Now comes the good part: Since the fingerprint is essentially an XREF count, not concerned with flowcharting, the new fingerprint could be scored against other fingerprints and the committer would be sent an email identifying the 10 most similar fingerprints to the file just committed. The committer would be asked to use the list to take a look at those files and determine if there was overlap and or even perhaps useful ideas in those other projects.

In the end, human judgment would be the deciding factor but at least in this way the coders would have a fighting chance to see where their code fits in with the thousands of other modules in the Drupal repository.

As for Category #3 there is not and probably should not be a "solution" since to interfere in another coder's free choices utterly spits in the face of the principals of the Drupal Project. The one thing we can do is require that when modules are intentionally forked, that the coder creating the fork clearly labels it as such along with highlights of the technical reasons for the fork (but not the political reasons if any). A footnote should be placed on the project description of both the forked and the original projects thus creating an easy to see relationship.
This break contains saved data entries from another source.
-- ==== Sys2Proof/Proofs/PixelWrites.lean ====
section
/-! SUPPORT. Several byte writes to distinct addresses, and the bytes that STQ writes (spec/44_quantizer_store.md R200): which
instruction changes which framebuffer bytes. -/

namespace Sys2Proof.Proofs

open Sys2Proof.Machine Sys2Proof.Laws

/-! ### Byte writes -/

/-- A byte written reads as what was written, where no write gives its address another value. -/
theorem fbByte_fbPutAll_of_mem {s : State} {ws : List (ℕ × Byte)} {a : ℕ} {b : Byte} (h : (a, b) ∈ ws)
    (hsame : ∀ p ∈ ws, p.1 = a → p.2 = b) : fbByte (fbPutAll s ws) a = b := by
  induction ws generalizing s with
  | nil => exact absurd h List.not_mem_nil
  | cons p ws ih =>
    rw [fbPutAll_cons]
    by_cases hlater : (a, b) ∈ ws
    · exact ih hlater fun q hq => hsame q (List.mem_cons_of_mem _ hq)
    · obtain rfl : (a, b) = p := (List.mem_cons.1 h).resolve_right hlater
      have hlast : ∀ q ∈ ws, a ≠ q.1 := fun q hq e => by
        have hq' : q = (a, b) := Prod.ext e.symm (hsame q (List.mem_cons_of_mem _ hq) e.symm)
        exact hlater (hq' ▸ hq)
      rw [fbByte_fbPutAll_of_not_mem _ _ _ hlast, fbByte_fbPut, if_pos rfl]

/-- The byte writes `val 0` to `val (n - 1)` at the addresses `addr 0` to `addr (n - 1)`. -/
def indexedWrites (n : ℕ) (addr : ℕ → ℕ) (val : ℕ → Byte) : List (ℕ × Byte) :=
  (List.range n).map fun i => (addr i, val i)

theorem mem_indexedWrites {n : ℕ} {addr : ℕ → ℕ} {val : ℕ → Byte} {p : ℕ × Byte} :
    p ∈ indexedWrites n addr val ↔ ∃ i < n, (addr i, val i) = p := by
  simp [indexedWrites]

theorem fbByte_indexedWrites {n : ℕ} {addr : ℕ → ℕ} (val : ℕ → Byte) (hinj : Function.Injective addr) (s : State) {i : ℕ}
    (hi : i < n) : fbByte (fbPutAll s (indexedWrites n addr val)) (addr i) = val i := by
  refine fbByte_fbPutAll_of_mem (mem_indexedWrites.2 ⟨i, hi, rfl⟩) fun p hp e => ?_
  obtain ⟨k, -, rfl⟩ := mem_indexedWrites.1 hp
  exact congrArg val (hinj e)

theorem fbByte_indexedWrites_of_ne {n : ℕ} {addr : ℕ → ℕ} (val : ℕ → Byte) (s : State) {a : ℕ} (h : ∀ i < n, a ≠ addr i) :
    fbByte (fbPutAll s (indexedWrites n addr val)) a = fbByte s a := by
  refine fbByte_fbPutAll_of_not_mem _ _ _ fun p hp => ?_
  obtain ⟨i, hi, rfl⟩ := mem_indexedWrites.1 hp
  exact h i hi

/-! ### STQ -/

/-- The byte STQ writes for lane `j`. -/
def stqByte (s : State) (ra : VReg) (j : ℕ) : Byte := quantize s.frame.qmode (regLane s ra j)

theorem stqWrites_eq (s : State) (ra : VReg) (ch : Channel) :
    stqWrites s ra ch = indexedWrites s.params.laneWidth (stqAddr s ch) (stqByte s ra) := rfl

theorem mem_stqWrites {s : State} {ra : VReg} {ch : Channel} {p : ℕ × Byte} :
    p ∈ stqWrites s ra ch ↔ ∃ j < s.params.laneWidth, (stqAddr s ch j, stqByte s ra j) = p :=
  mem_indexedWrites

theorem channel_index_lt (ch : Channel) : ch.index < 3 := by
  cases ch <;> decide

/-- No two lanes have the same address. -/
theorem stqAddr_injective (s : State) (ch : Channel) : Function.Injective (stqAddr s ch) := by
  intro i j h
  simp only [stqAddr, fbaddr] at h
  omega

/-- STQ completes where the address of every lane lies in the space. -/
theorem exec_stq {s : State} {ra : VReg} {ch : Channel}
    (h : ∀ j < s.params.laneWidth, stqAddr s ch j < s.params.fbCapacity) :
    exec (.stq ra ch) s = .next (advance (fbPutAll s (stqWrites s ra ch))) := by
  rcases storeLanes_cases (stqWrites s ra ch) s with ⟨p, hp, hcap, -⟩ | ⟨-, hn⟩
  · obtain ⟨j, hj, rfl⟩ := mem_stqWrites.1 hp
    exact absurd (h j hj) (not_lt.2 hcap)
  · exact hn

/-- Settles O36. -/
theorem storeWritesTheQuantizedLanes : Obligations.StoreWritesTheQuantizedLanes := by
  intro s ra ch hturn hspace
  refine ⟨_, exec_stq hspace, ?_⟩
  rw [advance_fbPutAll]
  refine ⟨rfl, length_advance s, fun w hw => worker_advance_of_ne s hw, ?_, fun r => reg_advance s r hturn,
    fun j hj => ?_, fun a ha => ?_⟩
  · exact (me_advance s hturn).symm ▸ s.me.advance_spec
  · exact fbByte_indexedWrites (stqByte s ra) (stqAddr_injective s ch) s hj
  · exact fbByte_indexedWrites_of_ne (stqByte s ra) s ha

/-! ### The bytes a worker's step changes -/

/-- An instruction leaves the framebuffer alone, unless it is STQ, which makes its byte writes. -/
theorem fb_of_shape {i : Instr} {s t : State} (h : Shape i s t) :
    t.fb = s.fb ∨ ∃ ra ch, t.fb = (fbPutAll s (stqWrites s ra ch)).fb := by
  cases h with
  | fault c _ ht => exact .inl (ht ▸ rfl)
  | ended _ ht =>
    rw [ht]
    rcases endInvocation_cases s with ⟨-, e⟩ | ⟨-, e⟩ <;> rw [e]
    · exact .inl rfl
    · rw [completeRow_eq]
      exact .inl rfl
  | looped count len _ _ _ ht => exact .inl (ht ▸ rfl)
  | written v _ _ ht => exact .inl (ht ▸ rfl)
  | stored ra ch _ _ ht => exact .inr ⟨ra, ch, ht ▸ rfl⟩

theorem fb_of_fetchExecute {s t : State} (hturn : s.turn < s.workers.length) (h : fetchExecute s = .next t) :
    t.fb = s.fb ∨ ∃ ra ch, t.fb = (fbPutAll s (stqWrites s ra ch)).fb := by
  rcases fetchExecute_cases s with ⟨-, e⟩ | ⟨c, -, -, e⟩ | ⟨i, -, -, e⟩
  · rw [e] at h
    exact .inl (by injection h with h; exact h ▸ rfl)
  · rw [e] at h
    exact .inl (by injection h with h; exact h ▸ rfl)
  · exact fb_of_shape (exec_cases hturn (e ▸ h))

/-- Reading a framebuffer byte looks at the framebuffer only. -/
theorem fbByte_congr {s t : State} (h : t.fb = s.fb) (a : ℕ) : fbByte t a = fbByte s a := by
  rw [fbByte, fbByte, h]

/-- A byte that a worker's step changes is the byte of a lane of the worker. -/
theorem exists_lane_of_fetchExecute {s t : State} (hturn : s.turn < s.workers.length) (h : fetchExecute s = .next t) {a : ℕ}
    (hne : fbByte t a ≠ fbByte s a) : ∃ ch, ∃ j < s.params.laneWidth, a = stqAddr s ch j := by
  rcases fb_of_fetchExecute hturn h with e | ⟨ra, ch, e⟩
  · exact absurd (fbByte_congr e a) hne
  · by_contra hnone
    push Not at hnone
    exact hne ((fbByte_congr e a).trans (fbByte_indexedWrites_of_ne (stqByte s ra) s (hnone ch)))

end Sys2Proof.Proofs
end

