-- ==== Sys2Proof/Proofs/RegisterGroups.lean ====
section
/-! SUPPORT. The instructions over register groups (spec/30_encoding.md R75, R76): DOT2, DOT4, SWZ4 and SWAP2 read their whole groups
before any write, and a group that runs past v31 is REG_RANGE (R78 check 3; notes/assumptions/10.md). -/

namespace Sys2Proof.Proofs

open Sys2Proof.Machine Sys2Proof.Laws

/-! ### Groups that fit -/

section

variable {r q : VReg}

/-- The register a number names is the group's component. -/
theorem groupReg_eq {k : ℕ} (h : q.val = r.val + k) : groupReg r k = q :=
  Fin.ext ((groupReg_val r k (by omega)).trans h.symm)

theorem pairFits_of_next (h : q.val = r.val + 1) : pairFits r = true :=
  pairFits_iff.2 (by omega)

theorem quadFits_of_third (h : q.val = r.val + 3) : quadFits r = true :=
  quadFits_iff.2 (by omega)

theorem pairFits_eq_false (h : 30 < r.val) : pairFits r = false :=
  decide_eq_false (by omega)

theorem quadFits_eq_false (h : 28 < r.val) : quadFits r = false :=
  decide_eq_false (by omega)

end

/-! ### Groups past v31 -/

/-- An instruction with a group that runs past v31 records REG_RANGE. -/
theorem exec_of_not_wellFormed {i : Instr} (h : i.wellFormed = false) (s : State) :
    exec i s = .next (raiseFault .regRange s) := by
  have hfits : ¬ i.wellFormed = true := by simp [h]
  cases i with
  | dot2 | dot4 | swz4 | swap2 => exact if_neg hfits
  | _ => cases h

theorem exec_records_regRange {i : Instr} (h : i.wellFormed = false) (s : State) :
    ∃ t, exec i s = .next t ∧ RecordsFault s t .regRange (progWord s s.me.pc) :=
  ⟨_, exec_of_not_wellFormed h s, raiseFault_records s .regRange (by decide)⟩

/-! ### Dot products -/

/-- A lane-by-lane register write followed by the advance. -/
theorem perLane_advance_writes (s : State) (rd : VReg) (f : ℕ → Word) (h : s.turn < s.workers.length) :
    WritesRegs s (advance (setReg s rd (perLane s f))) [(rd, f)] := by
  obtain ⟨honly, hbytes, hadv, hlanes, hregs⟩ := setReg_advance_writes s rd (perLane s f) h
  refine ⟨honly, hbytes, hadv, fun p hp j hj => ?_, fun r hr => hregs r ?_⟩
  · obtain rfl := List.mem_singleton.1 hp
    exact (hlanes _ (List.mem_singleton.2 rfl) j hj).trans (lane_perLane s f hj)
  · simpa using hr

/-- Settles O23. -/
theorem dotProductOfPairs : Obligations.DotProductOfPairs := by
  intro s rd ra rb hturn
  constructor
  · intro ra1 rb1 ha hb
    have hfits : (pairFits ra && pairFits rb) = true := Bool.and_eq_true_iff.2 ⟨pairFits_of_next ha, pairFits_of_next hb⟩
    have hlane : dot2Lane s ra rb = fun j =>
        add32 (mul32 (regLane s ra j) (regLane s rb j)) (mul32 (regLane s ra1 j) (regLane s rb1 j)) := by
      funext j
      simp only [dot2Lane, dotTerm, groupReg_zero, groupReg_eq ha, groupReg_eq hb]
    exact ⟨_, if_pos hfits, hlane ▸ perLane_advance_writes s rd _ hturn⟩
  · intro hpast
    exact exec_records_regRange (i := .dot2 rd ra rb)
      (Bool.and_eq_false_iff.2 (hpast.imp pairFits_eq_false pairFits_eq_false)) s

/-- Settles O24. -/
theorem dotProductOfQuads : Obligations.DotProductOfQuads := by
  intro s rd ra rb hturn
  constructor
  · intro ra1 ra2 ra3 rb1 rb2 rb3 ha1 ha2 ha3 hb1 hb2 hb3
    have hfits : (quadFits ra && quadFits rb) = true :=
      Bool.and_eq_true_iff.2 ⟨quadFits_of_third ha3, quadFits_of_third hb3⟩
    have hlane : dot4Lane s ra rb = fun j =>
        add32
          (add32 (mul32 (regLane s ra j) (regLane s rb j)) (mul32 (regLane s ra1 j) (regLane s rb1 j)))
          (add32 (mul32 (regLane s ra2 j) (regLane s rb2 j)) (mul32 (regLane s ra3 j) (regLane s rb3 j))) := by
      funext j
      simp only [dot4Lane, dotTerm, groupReg_zero, groupReg_eq ha1, groupReg_eq ha2, groupReg_eq ha3, groupReg_eq hb1,
        groupReg_eq hb2, groupReg_eq hb3]
    exact ⟨_, if_pos hfits, hlane ▸ perLane_advance_writes s rd _ hturn⟩
  · intro hpast
    exact exec_records_regRange (i := .dot4 rd ra rb)
      (Bool.and_eq_false_iff.2 (hpast.imp quadFits_eq_false quadFits_eq_false)) s

/-! ### Several register writes -/

/-- Only the executing worker's vector registers differ. -/
def OnlyVectors (s t : State) : Prop := t = s.setMe { s.me with v := t.me.v }

section

variable {s t : State} (h : s.turn < s.workers.length)

include h

theorem onlyVectors_refl : OnlyVectors s s := (setMe_me s h).symm

theorem OnlyVectors.setReg (ht : OnlyVectors s t) (r : VReg) (x : Lanes) : OnlyVectors s (setReg t r x) := by
  have hset : Machine.setReg t r x = s.setMe { s.me with v := t.me.v.set r x } := by
    conv_lhs => rw [ht]
    exact setReg_setMe s _ r x h
  rw [OnlyVectors, hset, me_setMe s _ h]

/-- Register writes followed by the advance: the executing worker has the registers written, and nothing else changes but the
advance. -/
theorem OnlyVectors.advance_writes (ht : OnlyVectors s t) {ws : List (VReg × (ℕ → Word))}
    (hlanes : ∀ p ∈ ws, ∀ j < s.params.laneWidth, regLane t p.1 j = p.2 j)
    (hregs : ∀ r : VReg, (∀ p ∈ ws, r ≠ p.1) → reg t r = reg s r) : WritesRegs s (advance t) ws := by
  have hadv : advance t = s.setMe { s.me with v := t.me.v }.advance := by
    conv_lhs => rw [ht]
    exact advance_setMe s _ h
  have hme : (advance t).me = { s.me with v := t.me.v }.advance := by rw [hadv, me_setMe s _ h]
  have hreg : ∀ r, reg (advance t) r = reg t r := fun r => by rw [reg, hme, Worker.advance_v]; rfl
  refine ⟨⟨?_, ?_, fun w hw => ?_⟩, ?_, ?_, fun p hp j hj => ?_, fun r hr => (hreg r).trans (hregs r hr)⟩
  · rw [hadv]; rfl
  · rw [hadv]; simp
  · rw [hadv]; exact worker_setWorker_of_ne s _ hw
  · rw [hadv]; exact fun _ => rfl
  · rw [hme]; exact Worker.advance_spec { s.me with v := t.me.v }
  · rw [regLane, hreg]; exact hlanes p hp j hj

end

/-- Register writes, in order. -/
def setRegs (s : State) (ws : List (VReg × Lanes)) : State := ws.foldl (fun t p => setReg t p.1 p.2) s

theorem setRegs_cons (s : State) (p : VReg × Lanes) (ws : List (VReg × Lanes)) :
    setRegs s (p :: ws) = setRegs (setReg s p.1 p.2) ws := rfl

theorem setSwizzle_eq_setRegs (s : State) (rd : VReg) (x y : Lanes) :
    setSwizzle s rd x y = setRegs s [(rd, x), (groupReg rd 1, y), (groupReg rd 2, y), (groupReg rd 3, x)] := rfl

theorem setSwap_eq_setRegs (s : State) (rd : VReg) (x y : Lanes) :
    setSwap s rd x y = setRegs s [(rd, y), (groupReg rd 1, x)] := rfl

section

variable {s : State} {ws : List (VReg × Lanes)}

theorem OnlyVectors.setRegs {t : State} (h : s.turn < s.workers.length) (ht : OnlyVectors s t) :
    OnlyVectors s (setRegs t ws) := by
  induction ws generalizing t with
  | nil => exact ht
  | cons p ws ih => exact ih (ht.setReg h p.1 p.2)

theorem reg_setRegs_of_not_mem (h : s.turn < s.workers.length) {r : VReg} (hr : ∀ p ∈ ws, r ≠ p.1) :
    reg (setRegs s ws) r = reg s r := by
  induction ws generalizing s with
  | nil => rfl
  | cons p ws ih =>
    obtain ⟨hp, hws⟩ := List.forall_mem_cons.1 hr
    rw [setRegs_cons, ih (by simpa using h) hws, reg_setReg_of_ne s p.2 h hp]

/-- A register written once holds what was written. -/
theorem reg_setRegs_of_mem (h : s.turn < s.workers.length) (hws : (ws.map Prod.fst).Nodup) {p : VReg × Lanes} (hp : p ∈ ws) :
    reg (setRegs s ws) p.1 = p.2 := by
  induction ws generalizing s with
  | nil => exact absurd hp List.not_mem_nil
  | cons q ws ih =>
    obtain ⟨hq, hws⟩ := List.nodup_cons.1 hws
    have h' : (setReg s q.1 q.2).turn < (setReg s q.1 q.2).workers.length := by simpa using h
    rw [setRegs_cons]
    rcases List.mem_cons.1 hp with rfl | hp
    · have hlater : ∀ q ∈ ws, p.1 ≠ q.1 := fun q hmem e => hq (List.mem_map.2 ⟨q, hmem, e.symm⟩)
      rw [reg_setRegs_of_not_mem h' hlater, reg_setReg_self s p.1 p.2 h]
    · exact ih h' hws hp

/-- Writes to distinct registers followed by the advance. -/
theorem setRegs_advance_writes (h : s.turn < s.workers.length) (hws : (ws.map Prod.fst).Nodup) :
    WritesRegs s (advance (setRegs s ws)) (ws.map fun p => (p.1, lane p.2)) := by
  refine ((onlyVectors_refl h).setRegs h).advance_writes h (fun q hq j _ => ?_) fun r hr => ?_
  · obtain ⟨p, hp, rfl⟩ := List.mem_map.1 hq
    rw [regLane, reg_setRegs_of_mem h hws hp]
  · exact reg_setRegs_of_not_mem h fun p hp => hr _ (List.mem_map.2 ⟨p, hp, rfl⟩)

end

/-! ### SWZ4 and SWAP2 -/

/-- Settles O26. -/
theorem swizzleBuildsTheQuad : Obligations.SwizzleBuildsTheQuad := by
  intro s rd ra hturn
  constructor
  · intro rd1 rd2 rd3 ra1 hd1 hd2 hd3 ha
    have hfits : (quadFits rd && pairFits ra) = true := Bool.and_eq_true_iff.2 ⟨quadFits_of_third hd3, pairFits_of_next ha⟩
    have hdistinct : [rd, rd1, rd2, rd3].Nodup := by simp [Fin.ext_iff, hd1, hd2, hd3]
    refine ⟨_, if_pos hfits, ?_⟩
    rw [setSwizzle_eq_setRegs, groupReg_eq hd1, groupReg_eq hd2, groupReg_eq hd3, groupReg_eq ha]
    exact setRegs_advance_writes hturn hdistinct
  · intro hpast
    exact exec_records_regRange (i := .swz4 rd ra)
      (Bool.and_eq_false_iff.2 (hpast.imp quadFits_eq_false pairFits_eq_false)) s

/-- Settles O27. -/
theorem axisSwapExchangesThePair : Obligations.AxisSwapExchangesThePair := by
  intro s rd ra hturn
  constructor
  · intro rd1 ra1 hd ha
    have hfits : (pairFits rd && pairFits ra) = true := Bool.and_eq_true_iff.2 ⟨pairFits_of_next hd, pairFits_of_next ha⟩
    have hdistinct : [rd, rd1].Nodup := by simp [Fin.ext_iff, hd]
    refine ⟨_, if_pos hfits, ?_⟩
    rw [setSwap_eq_setRegs, groupReg_eq hd, groupReg_eq ha]
    exact setRegs_advance_writes hturn hdistinct
  · intro hpast
    exact exec_records_regRange (i := .swap2 rd ra)
      (Bool.and_eq_false_iff.2 (hpast.imp pairFits_eq_false pairFits_eq_false)) s

end Sys2Proof.Proofs
end

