theorem worker_apply (e : Effect) (h : s.turn < s.workers.length) : (e.apply s).worker s.turn = e.worker s.me := by
  cases e with
  | faults c => exact worker_raiseFault s c h
  | runs u ws row =>
    have hsame : ((Effect.runs u ws row).apply s).worker s.turn = (s.setMe u).worker s.turn :=
      worker_congr (closeRow_workers row _) (closeRow_params row _) _
    exact hsame.trans (worker_setWorker_self s u h)

/-- Byte writes leave a byte alone or give it a value, whatever was there. -/
theorem get?_putAll_cases (ws : List (ℕ × Byte)) (a : ℕ) :
    (∀ m, Store.get? (putAll m ws) a = Store.get? m a) ∨ ∃ b, ∀ m, Store.get? (putAll m ws) a = some b := by
  induction ws with
  | nil => exact .inl fun _ => rfl
  | cons p ws ih =>
    rcases ih with hsame | ⟨b, hb⟩
    · by_cases hp : a = p.1
      · exact .inr ⟨p.2, fun m => (hsame _).trans (hp ▸ store_get?_put_self m p.1 p.2)⟩
      · exact .inl fun m => (hsame _).trans (store_get?_put_of_ne m p.2 hp)
    · exact .inr ⟨b, fun m => hb _⟩

/-- A byte is left alone by an effect, or is given a value that does not depend on the state. -/
theorem fbByte_apply_cases (e : Effect) (a : ℕ) :
    (∀ s, fbByte (e.apply s) a = fbByte s a) ∨ ∃ b, ∀ s, fbByte (e.apply s) a = b := by
  cases e with
  | faults c => exact .inl fun _ => rfl
  | runs u ws row =>
    have hfb : ∀ s, ((Effect.runs u ws row).apply s).fb = putAll s.fb ws := fun s => closeRow_fb row _
    rcases get?_putAll_cases ws a with hsame | ⟨b, hb⟩
    · exact .inl fun s => by rw [fbByte, hfb, hsame, fbByte]
    · exact .inr ⟨b, fun s => by rw [fbByte, hfb, hb, Option.getD_some]⟩

/-- Two steps with the same inputs. -/
theorem SameInputs.step_eq {t t' : State} (h : SameInputs s s') (ht : fetchExecute s = .next t)
    (ht' : fetchExecute s' = .next t') :
    ∃ e : Effect, e.OwnedBy s ∧ t = e.apply s ∧ t' = e.apply s' := by
  cases h.sameEffect_fetchExecute with
  | effect e hown ho ho' =>
    rw [ho] at ht
    rw [ho'] at ht'
    injection ht with ht
    injection ht' with ht'
    exact ⟨e, hown, ht.symm, ht'.symm⟩
  | stops r ho => cases ho.symm.trans ht

/-- Settles O55: the step is not enabled in both states, or has one effect in both. -/
theorem workerStepDependsOnItsOwnInputs : Obligations.WorkerStepDependsOnItsOwnInputs := by
  intro s s' t t' w rest rest' hag hag' hf hparams hprog hframe hw hw' hme hstep hstep'
  rw [step_of_agenda hag] at hstep
  rw [step_of_agenda hag'] at hstep'
  by_cases hen : workEnabled { s with agenda := rest } w = true
  · have hen' : workEnabled { s' with agenda := rest' } w = true := by
      obtain ⟨hrun, -, hact⟩ := (workEnabled_iff _ w).1 hen
      exact (workEnabled_iff _ w).2 ⟨hf.symm.trans hrun, hw', hme ▸ hact⟩
    rw [perform_work_of_enabled hen] at hstep
    rw [perform_work_of_enabled hen'] at hstep'
    have hin : SameInputs { s with agenda := rest, turn := w } { s' with agenda := rest', turn := w } :=
      ⟨hparams, hprog, hframe, hme, hw, hw'⟩
    obtain ⟨e, -, rfl, rfl⟩ := hin.step_eq hstep hstep'
    refine ⟨?_, fun a => ?_⟩
    · exact (worker_apply e hin.lt).trans ((congrArg e.worker hme).trans (worker_apply e hin.lt').symm)
    · rcases fbByte_apply_cases e a with hsame | ⟨b, hb⟩
      · exact .inl ⟨hsame _, hsame _⟩
      · exact .inr ((hb _).trans (hb _).symm)
  · have hen' : ¬workEnabled { s' with agenda := rest' } w = true := fun h' => by
      obtain ⟨hrun, -, hact⟩ := (workEnabled_iff _ w).1 h'
      exact hen ((workEnabled_iff _ w).2 ⟨hf.trans hrun, hw, hme.symm ▸ hact⟩)
    rw [perform_work_of_not_enabled hen] at hstep
    rw [perform_work_of_not_enabled hen'] at hstep'
    injection hstep with ht
    injection hstep' with ht'
    subst ht ht'
    exact ⟨hme, fun a => .inl ⟨rfl, rfl⟩⟩

end

end Sys2Proof.Proofs
end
Perhaps even a special field could be added to the repository exclusively for notes about forking details. In this way users can be informed of the variances, compare the modules and make their own free & informed choices.

NOTES: The fingerprint algorithms will likely need to be tweaked at first so expect some re-fingerprinting of the library in the early stages. Some references might need to be weighted (such as security related identifiers) and the print-comparison algorithm is likely to need some work as well. Some of the ideas in the UML world might also be useful to consider. This is going to be a long term project and should not be given any kind of arbitrary target date since it is for internal utilitarian purposes and not market-driven in any way.

Comments

Project Name

Aveu's picture

This is just trivia but it occured to me that I should clarify that the project name I propose, DrioMetrics, is based on the word "biometrics" so it should be pronounced "dry-o-metrics" (as in eye) and not "dree-o-metrics" (as in trio). :)